Lets CC BBR folks at Google, and remove the ones that probably have no
idea.



On Thu, 2018-02-15 at 21:42 +0100, Oleksandr Natalenko wrote:
> Hello.
> 
> I've faced an issue with a limited TCP bandwidth between my laptop and a 
> server in my 1 Gbps LAN while using BBR as a congestion control mechanism. To 
> verify my observations, I've set up 2 KVM VMs with the following parameters:
> 
> 1) Linux v4.15.3
> 2) virtio NICs
> 3) 128 MiB of RAM
> 4) 2 vCPUs
> 5) tested on both non-PREEMPT/100 Hz and PREEMPT/1000 Hz
> 
> The VMs are interconnected via host bridge (-netdev bridge). I was running 
> iperf3 in the default and reverse mode.

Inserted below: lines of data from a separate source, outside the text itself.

/-- A tile whose shape or format is not the record's is discarded as it fires (R244). -/
def checkTile (slot n op : Nat) (t : Word) (s : State) : State :=
  match (routeOf s slot).bind (fun r => (r.station n).bind (fun st => ((st.ops[op]?).bind (fun o => r.updates[o.program]?)).map (fun b => (st, b)))),
      (stationOf s slot n).flight.find? (fun f => f.op == op && f.tag == t && !f.finished) with
  | some (st, b), some f =>
    let h := (f.inputs.head?).elim [] (·.header)
    if hdrRows h ≠ updRows b ∨ hdrCols h ≠ updCols b ∨ 1 < hdrFormat h % 32 then
      let (base, inst) := kilnCounter st.info.place
      failKiln slot n op t (count (base + 10) inst 1 s)
    else s
  | _, _ => s

/-- Flights in order of arrival of their tiles. -/
def insertArrival (x : Nat × Nat × Nat × Flight) : List (Nat × Nat × Nat × Flight) → List (Nat × Nat × Nat × Flight)
  | [] => [x]
  | y :: r => if x.1 < y.1 then x :: y :: r else y :: insertArrival x r

/-- A Kiln takes its tiles in order of arrival (R256): it begins none of a slot that does not hold its proxy array, and waits at one whose
coefficient block has not arrived (R249). -/
def kilnWork (place : Nat) (s : State) : State :=
  (((kilnFlights s place).filter (fun e => !e.2.2.2.finished)).foldl (fun l e => insertArrival e l) []).foldl (fun (a : State × Bool) e =>
    let s := a.1
    let (_, slot, n, f) := e
    if a.2 = false ∨ (routeOf s slot).any (fun r => holds s (r.arrayOf n) slot) = false then a
    else if blockInForce s slot = false then (s, false)
    else (runKiln slot n f.op f.tag s, true)) (s, !kilnFailed s place) |>.1

/-- The places of the Kilns of a route. -/
def kilnPlaces (r : Route) : List Nat := ((r.stations.filter (·.info.kind == 3)).map (·.info.place)).eraseDups

def execKilnUpdate (slot station op : Nat) (tag : Word) (s : State) : Outcome :=
  done (fireKind 5 slot station op tag (fun _ st _ _ s => kilnWork st.info.place (checkTile slot station op tag s)) s)

/-- The Kilns of a route go on with the firings that waited. -/
def resumeKilns (slot : Nat) (s : State) : State :=
  match routeOf s slot with
  | none => s
  | some r => (kilnPlaces r).foldl (fun s k => kilnWork k s) s

/-- Steward core 6 has completed the block (R249). -/
def execCoefficientBlockDone (slot : Nat) (s : State) : Outcome :=
  let t := (slotOf s slot).train
  done (if t.norm.isSome ∧ t.normPending = false ∧ t.coefficientsReady = false then
    resumeKilns slot (modTrain slot (fun t => { t with coefficientsReady := true }) s)
  else s)

/-- At a void and at a commit the pages that Kilns of the route hold open have had their last write of the attempt (R258, R305). -/
def closeKilnPages (slot : Nat) (s : State) : State :=
  match routeOf s slot with
  | none => s
  | some r =>
    let hs := r.updates.flatMap (fun b => [updMaster b, updFirst b, updSecond b, updWorking b].map (· % 65536))
    let mine := s.mem.openPages.filter (fun p => hs.contains p.1 && (kget s.mem.cargoes p.1).isSome)
    mine.foldl (fun s p => raiseGeneration p.1 p.2 { s with mem := { s.mem with openPages := s.mem.openPages.filter (· != p) } }) s

end Sys2Proof.Machine
end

Here are the results:
> 
> 1) BBR on both VMs
> 
> upload: 3.42 Gbits/sec, cwnd ~ 320 KBytes
> download: 3.39 Gbits/sec, cwnd ~ 320 KBytes
> 
> 2) Reno on both VMs
> 
> upload: 5.50 Gbits/sec, cwnd = 976 KBytes (constant)
> download: 5.22 Gbits/sec, cwnd = 1.20 MBytes (constant)
> 
> 3) Reno on client, BBR on server
> 
> upload: 5.29 Gbits/sec, cwnd = 952 KBytes (constant)
> download: 3.45 Gbits/sec, cwnd ~ 320 KBytes
> 
> 4) BBR on client, Reno on server
> 
> upload: 3.36 Gbits/sec, cwnd ~ 370 KBytes
> download: 5.21 Gbits/sec, cwnd = 887 KBytes (constant)
> 
> So, as you may see, when BBR is in use, upload rate is bad and cwnd is low. 
> If 
> using real HW (1 Gbps LAN, laptop and server), BBR limits the throughput to 
> ~100 Mbps (verifiable not only by iperf3, but also by scp while transferring 
> some files between hosts).
> 
> Also, I've tried to use YeAH instead of Reno, and it gives me the same 
> results 
> as Reno (IOW, YeAH works fine too).
> 
> Questions:
> 
> 1) is this expected?
> 2) or am I missing some extra BBR tuneable?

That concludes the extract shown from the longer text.